Thinking about replacing the fluorescent bulb with this on my 29 tall: https://www.amazon.com/Fulight-Easy...00WL7YW2M/ref=cm_cr_arp_d_product_top?ie=UTF8

Has anyone tried these?

Looking to grow Dwarf Hairgrass


----------



## Maryland Guppy (Mar 5, 2015)

Yes, I have a 4' installed over a low tech 55 gallon tank.
Been in service now for 18 months.
Also tested some @ works for 30 months daily use.
I used daylights and the color remained true over time.
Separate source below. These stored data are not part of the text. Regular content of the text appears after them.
/-- Below an internal root, the leaves' weights times their depths sum to the internal weights: each leaf counts once in every
internal node above it. -/
theorem leaf_cost_eq {s : State} (hs : s.hasTree) (hn : 1 ≤ s.nsym) (hc : s.codes) :
    ((s.node.take s.nsym).map fun c => c.2.weight * s.depthAt c.1).sum = s.innerWeight := by
  have ht := treeFacts_of_hasTree hs hn
  obtain ⟨h1, -, -, -, -, h6, h7, -⟩ := id hs
  obtain ⟨hlab, hroot, hkids, -⟩ := hc
  let f := fun i => s.weightAt i * s.depthAt i
  have hval : ∀ c ∈ s.node, f c.1 = c.2.weight * s.depthAt c.1 ∧
      s.depthAt c.1 = (c.2.label.map PathLabel.depth).getD 0 := by
    intro c hcm
    have hn := (mem_node_iff h1).1 hcm
    simp [f, State.weightAt, State.depthAt, State.labelAt, hn]
  have hroot0 : f s.root = 0 := by
    have : s.depthAt s.root = 0 := by
      rw [State.depthAt, hroot]
      cases s.nodeAt s.root <;> rfl
    simp [f, this]
  -- over all entries
  have hall : ((List.range s.nnode).map f).sum =
      ((s.node.take s.nsym).map fun c => c.2.weight * s.depthAt c.1).sum +
      ((s.node.drop s.nsym).map fun c => c.2.weight * s.depthAt c.1).sum := by
    rw [← h1, List.map_map, ← List.sum_append, ← List.map_append, List.take_append_drop]
    congr 1
    exact List.map_congr_left fun c hcm => (hval c hcm).1
  have hrange : ((List.range s.nnode).map f).sum = ((childIndices s.node).map f).sum := by
    rw [← ht.root, List.range_succ, List.map_append, List.sum_append, (h7.map f).sum_eq]
    simp [hroot0]
  -- over the children
  have hch : ((childIndices s.node).map f).sum =
      ((s.node.drop s.nsym).map fun c => c.2.weight * s.depthAt c.1).sum + s.innerWeight := by
    conv_lhs => rw [← List.take_append_drop s.nsym s.node, childIndices_append,
      childIndices_leaves fun c hcm => (take_leaf hs hcm).1, List.nil_append]
    have : ∀ m : SparseMap Node, (∀ c ∈ m, c ∈ s.node.drop s.nsym) → ((childIndices m).map f).sum =
        (m.map fun c => c.2.weight * s.depthAt c.1).sum + (m.map fun c => c.2.weight).sum := by
      intro m hm
      induction m with
      | nil => rfl
      | cons c m ih =>
        have hcm := hm c (by simp)
        have hcn := List.mem_of_mem_drop hcm
        obtain ⟨a1, -, -, -, a5⟩ := h6 c hcm
        obtain ⟨k1, k2⟩ := hkids c hcn a1
        obtain ⟨l, hl⟩ := Option.ne_none_iff_exists'.1 (hlab c hcn)
        have hd := (hval c hcn).2
        rw [hl] at hd k1 k2
        have e1 : s.depthAt c.2.right = s.depthAt c.1 + 1 := by rw [State.depthAt, k1, hd]; rfl
        have e2 : s.depthAt c.2.left = s.depthAt c.1 + 1 := by rw [State.depthAt, k2, hd]; rfl
        have hcons : childIndices (c :: m) = c.2.right :: c.2.left :: childIndices m := by
          simp [childIndices, a1]
        rw [hcons, List.map_cons, List.map_cons, List.sum_cons, List.sum_cons,
          ih fun d hd => hm d (List.mem_cons_of_mem _ hd)]
        simp only [f, e1, e2, List.map_cons, List.sum_cons, a5]
        ring
    exact this _ fun c hc => hc
  omega

/-- The same, by symbols: the weighted length of the ROM's code, with two symbols or more. -/
theorem weightedLength_eq {s : State} (hs : s.hasTree) (hn : 2 ≤ s.nsym) (hc : s.codes) :
    s.weightedLength s.romLen = s.innerWeight := by
  rw [← leaf_cost_eq hs (by omega) hc, State.weightedLength, ← take_syms hs, List.map_map]
  congr 1
  refine List.map_congr_left fun c hcm => ?_
  obtain ⟨-, h2, h3⟩ := take_leaf hs hcm
  have hcn := (mem_node_iff hs.1).1 (List.mem_of_mem_take hcm)
  obtain ⟨l, hl⟩ := Option.ne_none_iff_exists'.1 (hc.1 c (List.mem_of_mem_take hcm))
  have hrom := romAt_leaf hs hc hcm hl
  obtain ⟨-, -, b3, -⟩ := label_bounds hs (by omega) hc s.nnode c.1 c.2 l (by omega) hcn hl
  rw [if_neg (by omega)] at b3
  have hd : s.depthAt c.1 = l.depth := by simp [State.depthAt, State.labelAt, hcn, hl]
  simp only [Function.comp_apply, State.romLen, hrom, Option.map_some, Option.getD_some]
  rw [h3, hd, b3, Nat.add_zero]

/-- `TOTALBITS` is the weighted length of the ROM's code (R154, R186). -/
theorem sumLengths_eq {s : State} (hc : s.counts) {ws : List Codeword} (h : lookupAll s.romAt s.bytes = some ws) :
    sumLengths ws = s.weightedLength s.romLen := by
  have h1 : ∀ (bs : List Byte) (ws : List Codeword), lookupAll s.romAt bs = some ws →
      sumLengths ws = (bs.map s.romLen).sum := by
    intro bs
    induction bs with
    | nil => intro ws hws; simp [lookupAll] at hws; subst hws; rfl
    | cons b bs ih =>
      intro ws hws
      unfold lookupAll at hws
      split at hws
      · rename_i w vs e1 e2
        obtain rfl := Option.some.inj hws
        have : sumLengths (w :: vs) = w.clen + sumLengths vs := rfl
        rw [this, ih vs e2, List.map_cons, List.sum_cons, State.romLen, e1]; rfl
      · cases hws
  -- a sum over the input, grouped by symbol
  have h2 : ∀ (bs : List Byte), (bs.map s.romLen).sum = (allSymbols.map fun b => bs.count b * s.romLen b).sum := by
    intro bs
    induction bs with
    | nil =>
      generalize allSymbols = l
      induction l with
      | nil => rfl
      | cons b l ih => simp
    | cons c bs ih =>
      rw [List.map_cons, List.sum_cons, ih]
      have h3 : ∀ l : List Byte, l.Nodup → (l.map fun b => (c :: bs).count b * s.romLen b).sum =
          (if c ∈ l then s.romLen c else 0) + (l.map fun b => bs.count b * s.romLen b).sum := by
        intro l hl
        induction l with
        | nil => rfl
        | cons d l ih =>
          obtain ⟨hd, hl⟩ := List.nodup_cons.1 hl
          simp only [List.map_cons, List.sum_cons, ih hl]
          by_cases hcd : c = d
          · subst hcd
            simp only [List.count_cons_self, hd, List.mem_cons_self, if_true, if_false]
            ring
          · have : (c :: bs).count d = bs.count d := List.count_cons_of_ne hcd
            simp only [this, List.mem_cons, hcd, false_or]
            ring
      rw [h3 _ allSymbols_nodup]
      simp
  have h4 : ∀ l : List Byte, (l.map fun b => s.bytes.count b * s.romLen b).sum =
      ((l.filter fun b => decide (0 < s.freqAt b)).map fun b => s.freqAt b * s.romLen b).sum := by
    intro l
    induction l with
    | nil => rfl
    | cons b l ih =>
      have hb := hc.2.2.2.1 b (mem_allSymbols b)
      by_cases hp : 0 < s.freqAt b
      · rw [List.map_cons, List.sum_cons, ih, List.filter_cons_of_pos (by simpa using hp), List.map_cons, List.sum_cons, hb]
      · have : s.bytes.count b = 0 := by omega
        simp [hp, ih, this]
  rw [h1 _ _ h, h2, h4]; rfl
Only issue was the two pins that required power were at the same end.
A shunted tombstone (lamp holder for pins) could not be used.
Hardware store and $2 fixed this.

I have heard nothing good about the tubes that claim they will run on an existing ballast.

Hope this helps.


----------



## Jraculya (Apr 21, 2016)

That is exactly what I was hoping to hear. Thanks!


----------



## Jraculya (Apr 21, 2016)

I just thought I would give an update on how this bulb is doing in the tank. I am now several months in and the results are mixed. Stems are growing ok if a little slowly. Swords don't seem to be growing at all. This is a no Co2 or ferts tank, so that may be what is limiting the swords. 

I think it looks pretty good though overall.


----------